Taming the Cost of Deep Neural Models: Hybrid Models to the Rescue?
Abstract: Deep learning, and in particular, large language models have made great strides in many fields including vision, language, and medicine. The impressive performance of large models comes at a significant price: the models tend to be billions to trillions of parameters in size, are expensive to train, have a huge operational cost, and typically need cloud service for deployment. Meanwhile, considerable research efforts have been devoted to designing smaller/cheaper models, at the price of restricted generalizability and performance. Not all queries we may wish to pose to a model are hard. Some queries can be answered nearly as accurately with cheaper models at a fraction of the cost of the larger models. However, the performance of cheaper models may suffer on other queries. Can we combine the best of both worlds by striking a balance between cost and performance? In this talk, I will describe two settings in which our group has tackled this issue.

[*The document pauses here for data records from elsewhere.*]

def ashes (a : Ashpit) (gtc : Nat := 0) (x : State := State.reset) : State :=
  { x with ash := a, time := { TimeBase.reset with gtc := gtc } }

def inbox1 : Ashpit := { Ashpit.reset with inbox := [⟨rec0 0, none⟩] }

theorem witness_records :
    (State.reset.ash.inbox = [] ∧ State.reset.ash.sort = []) ∧
    (let s := ashes { inbox1 with tokens := [(6, 0)] }
     s.ash.inbox = [⟨rec0 0, none⟩] ∧ s.tokensOf (bucketOf 6) = 0) ∧
    (let s := ashes inbox1 1000000
     s.ash.inbox = [⟨rec0 0, none⟩] ∧ 5 < (rec0 0).code ∧ 0 < s.tokensOf (bucketOf (rec0 0).code) ∧ (rec0 0).payload.length ≤ 32 ∧
       s.pwr.watch = false ∧ s.ash.checkpoint = false ∧ s.time.gtc ≤ (rec0 0).gtc + 1000000) ∧
    ((rec0 0).gtc + 1000000 < (ashes inbox1 1000001).time.gtc) ∧
    (let s := ashes { inbox1 with checkpoint := true }
     s.ash.checkpoint = true ∧ s.ash.hold.length < 256) ∧
    (let s := ashes inbox1 0 { State.reset with pwr := { Power.reset with watch := true } }
     s.pwr.watch = true ∧ s.ash.retention = []) ∧
    (let s := { flies [inFlight (.log 6 0 0 true)] with ash := { Ashpit.reset with inbox := [⟨rec0 0, some (3, 0)⟩] } }
     s.ash.inbox = [⟨rec0 0, some (3, 0)⟩] ∧ s.op 3 0 = some (inFlight (.log 6 0 0 true)) ∧ 0 < s.tokensOf (bucketOf 6)) ∧
    (let s := ashes { Ashpit.reset with sort := [rec0 0] } 1000000
     Tab.find s.ash.refilled 6 = none ∧ s.ash.sort = [rec0 0] ∧ (rec0 0).gtc + 1000000 ≤ s.time.gtc ∧ s.ash.freeze = none ∧ s.ash.checkpoint = false ∧
       (ashes { Ashpit.reset with sort := [rec0 0] } 999999).time.gtc < (rec0 0).gtc + 1000000) ∧
    (let s := ashes { Ashpit.reset with sort := [rec0 0], freeze := some ⟨0, 60⟩ } 1000000
     s.ash.freeze ≠ none ∧ s.ash.hold.length < 256) ∧
    (let s := ashes { Ashpit.reset with refilled := [(6, 0)] } 0
     Tab.find s.ash.refilled 6 = some 0 ∧ s.time.up < 0 + 1000000000 / s.bucketCfg 6 2 ∧ 0 + 1000000000 / s.bucketCfg 6 2 ≤ (upAt 10000000).time.up) ∧
    (let s := ashes { Ashpit.reset with sort := [rec0 0], freeze := some ⟨0, 60⟩, hold := List.replicate 256 (rec0 0) } 1000000
     s.ash.freeze ≠ none ∧ 256 ≤ s.ash.hold.length) := by
  decide +kernel

theorem witness_record_bytes :
    ((rec0 5).payload.length ≤ 32 ∧ (rec0 5).payload[0]? = some 1 ∧ State.reset.memOk = true ∧
      State.reset.ash.foundFill + recSize (rec0 5).payload.length ≤ foundSize) ∧
    (let s := ashes { Ashpit.reset with foundFill := foundSize - 32 }
     s.ash.foundFill + recSize 1 = foundSize ∧ s.ash.foundFill / 65536 ≠ (s.ash.foundFill + recSize 1) / 65536) ∧
    (let s := ashes { Ashpit.reset with foundFill := foundSize, rollHead := rollSize - 32, rollUsed := rollSize - 32 }
     s.ash.foundFill = foundSize ∧ s.ash.rollHead + recSize 1 ≤ rollSize ∧ s.ash.rollUsed + recSize 1 ≤ rollSize) := by
  decide

theorem witness_freezes :
    (let s := serving 1
     Served s 0 1 ∧ s.ash.freeze = none ∧ s.ash.checkpoint = false) ∧
    (let s := { serving 1 (upAt 59999999999) with ash := { Ashpit.reset with freeze := some ⟨0, 60⟩ } }
     Served s 0 1 ∧ s.ash.freeze ≠ none ∧ s.ash.checkpoint = false ∧ s.ash.gap = none ∧ s.time.up < 0 + 60 * 1000000000) ∧
    (let s := { serving 1 (upAt 60000000000) with ash := { Ashpit.reset with freeze := some ⟨0, 60⟩, checkpoint := true } }
     Served s 0 1 ∧ s.ash.freeze = some ⟨0, 60⟩ ∧ s.ash.checkpoint = true ∧ 0 + 60 * 1000000000 ≤ s.time.up) := by
  try dsimp only
  repeat' first | with_reducible apply served_of | with_reducible apply And.intro
  all_goals decide

theorem witness_clears :
    (let s := sessioned (nonced 1 2)
     Served s 0 2 ∧ s.ash.freeze = none ∧ s.ash.checkpoint = false ∧ (s.session 0).clearNonce = some [3] ∧ s.current (s.session 0).clearAt = true ∧
       (s.keySlot 1).level = 2 ∧ s.reachable 0 = true ∧ s.serves = true) ∧
    (Served (serving 2) 0 2 ∧ ((serving 2).session 0).clearNonce = none) ∧
    (let s := sessioned (nonced 1 2) (upAt 1000000000000)
     Served s 0 2 ∧ s.current (s.session 0).clearAt = false) ∧
    (let s := sessioned (nonced 1 1)
     s.reachable 0 = true ∧ s.serves = true ∧ (s.session 0).level < 2) ∧
    (State.reset.ash.clearing = false) ∧
    (let s := ashes { Ashpit.reset with clearing := true, pfailWaits := true }
     s.ash.clearing = true ∧ s.ash.pfailWaits = true ∧ s.ash.checkpoint = false ∧ (ashes { Ashpit.reset with clearing := true }).ash.pfailWaits = false) := by
  try dsimp only
  repeat' first | with_reducible apply served_of | with_reducible apply And.intro
  all_goals decide +kernel

theorem witness_clear_proof : ((sessioned (nonced 1 2)).clearProof [3] 1).length = 32 := hmac_length _ _

/-! ## Invariants -/

theorem witness_invariants : State.reset.memOk = true ∧ State.reset.modesOk = true := by decide

/-! ## Well-formedness: each check refuses an ill-formed term -/

theorem test_wf_numbers :
    okCore 584 = false ∧ okCore 583 = true ∧ okEng 583 50 = false ∧ okEng 584 0 = false ∧ okEng 583 49 = true ∧ okSes 10 = false ∧ okSes 9 = true ∧
    okCtx 64 = false ∧ okCtx 63 = true ∧ okPort 4 = false ∧ okPort 3 = true ∧ okUdp 8 ⟨0, 0, []⟩ = false ∧ okUdp 0 ⟨2, 0, []⟩ = false ∧
    okUdp 0 ⟨0, 2 ^ 32, []⟩ = false ∧ okUdp 0 ⟨0, 0, List.replicate 17 0⟩ = false ∧ okUdp 7 ⟨1, 2 ^ 32 - 1, List.replicate 16 0⟩ = true ∧
    okWidth 16 65536 = false ∧ okWidth 16 65535 = true ∧ okHdr ⟨true, true, true, 5, false, 0, 0, 0, 0, 0⟩ = false ∧
    okHdr ⟨true, true, true, 4, false, 0, 65536, 0, 0, 0⟩ = false ∧ okHdr ⟨true, true, true, 4, false, 0, 0, 65536, 0, 0⟩ = false ∧
    okHdr ⟨true, true, true, 4, false, 0, 0, 0, 256, 0⟩ = false ∧ okHdr ⟨true, true, true, 4, false, 0, 65535, 65535, 255, 0⟩ = true ∧
    okCrossing (.core 584) = false ∧ okCrossing (.die 4) = false ∧ okCrossing (.die 3) = true := by
  decide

In the first setting, we are interested in approximate answers to queries over model predictions. We show how, under some assumptions about the cheap model, queries can be answered with a provably high precision or recall by using a judicious combination of invoking the large model on data samples and the cheap model on data objects. In the second setting, we are interested in learning a router, which, given a query, predicts its level of hardness, based on which the query is either routed to the small model or to the large model. For both settings, results of extensive experiments show the effectiveness and efficiency of our approach.
Speaker's Bio: Laks V.S. Lakshmanan is a professor of Computer science at UBC, Vancouver, Canada. His research interests span a wide spectrum of topics in data management, integration, cleaning, and warehousing; data mining; semi-structured and unstructured data; big graphs, social networks and social media; ML, NLP; and efficient deep learning. He is an ACM Distinguished Scientist and has won several awards including best paper awards and distinguished reviewer awards. He has served on most top conferences and journals in his areas of research, on program committees, as senior PC member, meta-reviewer, general chair, and as associate editor.